With PoS coins the distribution happens all at once, so that does offer the chance to reserve a good proportion of coins for dedicated purposes, including paying developers and community activists. This is one of the key ideas I want to pursue for ORA. If ORA could establish itself as a credible and honest community, and we were able to setup one or more community treasurers independent of Mac Red, nio and myself, then it *might* be possible to keep a large proportion of coins undistributed for a long period of time. If it was then ORA would potentially become one of the first decentralised crypto coin projects with a MASSIVE amount of community funding available to spend on performance based compensation, and we wouldn't need to get involved with an ICO. If things go well the value of ORA in our community coffers will grow, and so offering it as payment becomes a more realistic proposition. On day 1 ORA had no value, but now it DOES, just very small! The future ... that depends 
ORA community could pay many people to work to advance the project, and it's all incentive based. ORA is worth peanuts now, but what about in the future? We have enough community funds to create many merit based dolphins, and a good number of merit whales too! The possibilities open to ORA from having such a large pool of community funds are very exciting, but the challenge is huge too.

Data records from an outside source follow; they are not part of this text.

-- ==== Sys2Proof/Syntax.lean ====
section
/-! DEFINITION. The operations of the unit, one constructor for each row of spec/opcode_table.json (R50). -/

namespace Sys2Proof

/-- An operation with its operands as the request frame carries them (R46, R47). -/
inductive Instr where
  /-- CRC.COMPUTE `b0, b1` (R63). -/
  | crcCompute (b0 b1 : Byte)
  /-- CRC.VERIFY `[buf]` (R65). -/
  | crcVerify (buf : List Byte)
  /-- CAL.LOAD `c0, …, c17` (R86). -/
  | calLoad (c : Coeffs)
  /-- ALT.SET `v` (R87). -/
  | altSet (v : F64)
  /-- CONVERT `p, t, h`: the three fields of the burst whole, the dropped low bits of `p` and `t` with them (R47, R89). -/
  | convert (p t : BitVec 24) (h : BitVec 16)
  /-- RD.T (R112). -/
  | rdT
  /-- RD.P (R113). -/
  | rdP
  /-- RD.PN (R114). -/
  | rdPn
  /-- RD.H (R115). -/
  | rdH
  /-- RD.VALID (R116). -/
  | rdValid
  /-- RD.DEW (R118). -/
  | rdDew
  /-- RD.RHO (R121). -/
  | rdRho
  /-- RD.SLP (R123). -/
  | rdSlp
deriving DecidableEq, Repr

end Sys2Proof
end

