-- ==== Sys2Proof/WellFormed.lean ====
section
/-! DEFINITION. Which operations have a request frame at all: the one check is `MAXBUF` (R53, R55). -/

namespace Sys2Proof

/-- Whether a buffer of `n` bytes may be sent, `maxBuf` being the parameter `MAXBUF` (R31, R53). -/
def bufferFits (maxBuf : Option Nat) (n : Nat) : Bool :=
  match maxBuf with
  | none => true
  | some m => decide (n ≤ m)

/-- The check for a given `MAXBUF`: every operand has the width its type gives it, so only the length of the
CRC.VERIFY buffer can be wrong. -/
def Instr.wellFormedFor (maxBuf : Option Nat) : Instr → Bool
  | .crcCompute _ _ => true
  | .crcVerify buf => bufferFits maxBuf buf.length
  | .calLoad _ => true
  | .altSet _ => true
  | .convert _ _ _ => true
  | .rdT => true
  | .rdP => true
  | .rdPn => true
  | .rdH => true
  | .rdValid => true
  | .rdDew => true
  | .rdRho => true
  | .rdSlp => true

/-- Well-formed for this unit. -/
def Instr.wellFormed (i : Instr) : Bool := i.wellFormedFor Config.maxBuf

end Sys2Proof
end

We need to stay decentralised, open, transparent and accountable, and we need to come up with community processes to handle decision making, and spending decisions. Those tasks are difficult for traditional hierarchical organisations with pyramid management structures, but what about a decentralised leaderless organisation, can it decide how to spend all these funds wisely, and fairly, in a way that promotes community harmony? I honestly dont know the answer yet, but I do know that the people who joined ORA to become our community treasurers, Darkhorse and fragORA, are both exceptional people, and their willingness to take on multiple roles for ORA has been outstanding, and much appreciated.
Neither of them has received any bitcoin bounties from myself (although Mac Red and I did give them both personal ORA bounties from our own holdings), but an ORA bounty probably doesnt feel the same as bitcoins at this stage. Despite having little personal gain, both Darkhorse and fragORA have both pro-actively organised things for ORA off of their own backs. Darkhorse organised with cr7yp to develop the first NXT based asset faucet! Thats something Im ecstatic about! Not just because its cool to have an ORA asset faucet, but because having other people do things independent of myself shows that the ORA Starfish is working. People ARE doing things for ORA that didnt start from me. ORA has multiple centers of activity, there isnt a leader calling the shots.
I had an idea to start a crypto short film festival to promote crypto currencies generally, and as a way to distribute more stakes, but fragORA took that basic idea and made CryptoFest a reality by making the CryptoFest site and refining the processes for how CryptoFest will work. Again, this makes me very happy because frag did it because he wanted to, so its pure Starfish at work. The fact that other people have wanted to organise things for ORA gives me confidence that my original idea for ORA CAN become a reality! But it is proving quite difficult too.
We needed a logo, and Pentamon took over the organising of that, and as a result we ended up with a really great logo! Again, this was very important as it wasnt a traditional top-down process of organising things, and Pentamon was autonomous in organising how the logo process worked.
So the ORA 'Starfish' has developed a life of its own in many regards, and that's been a highlight of this project for me so far!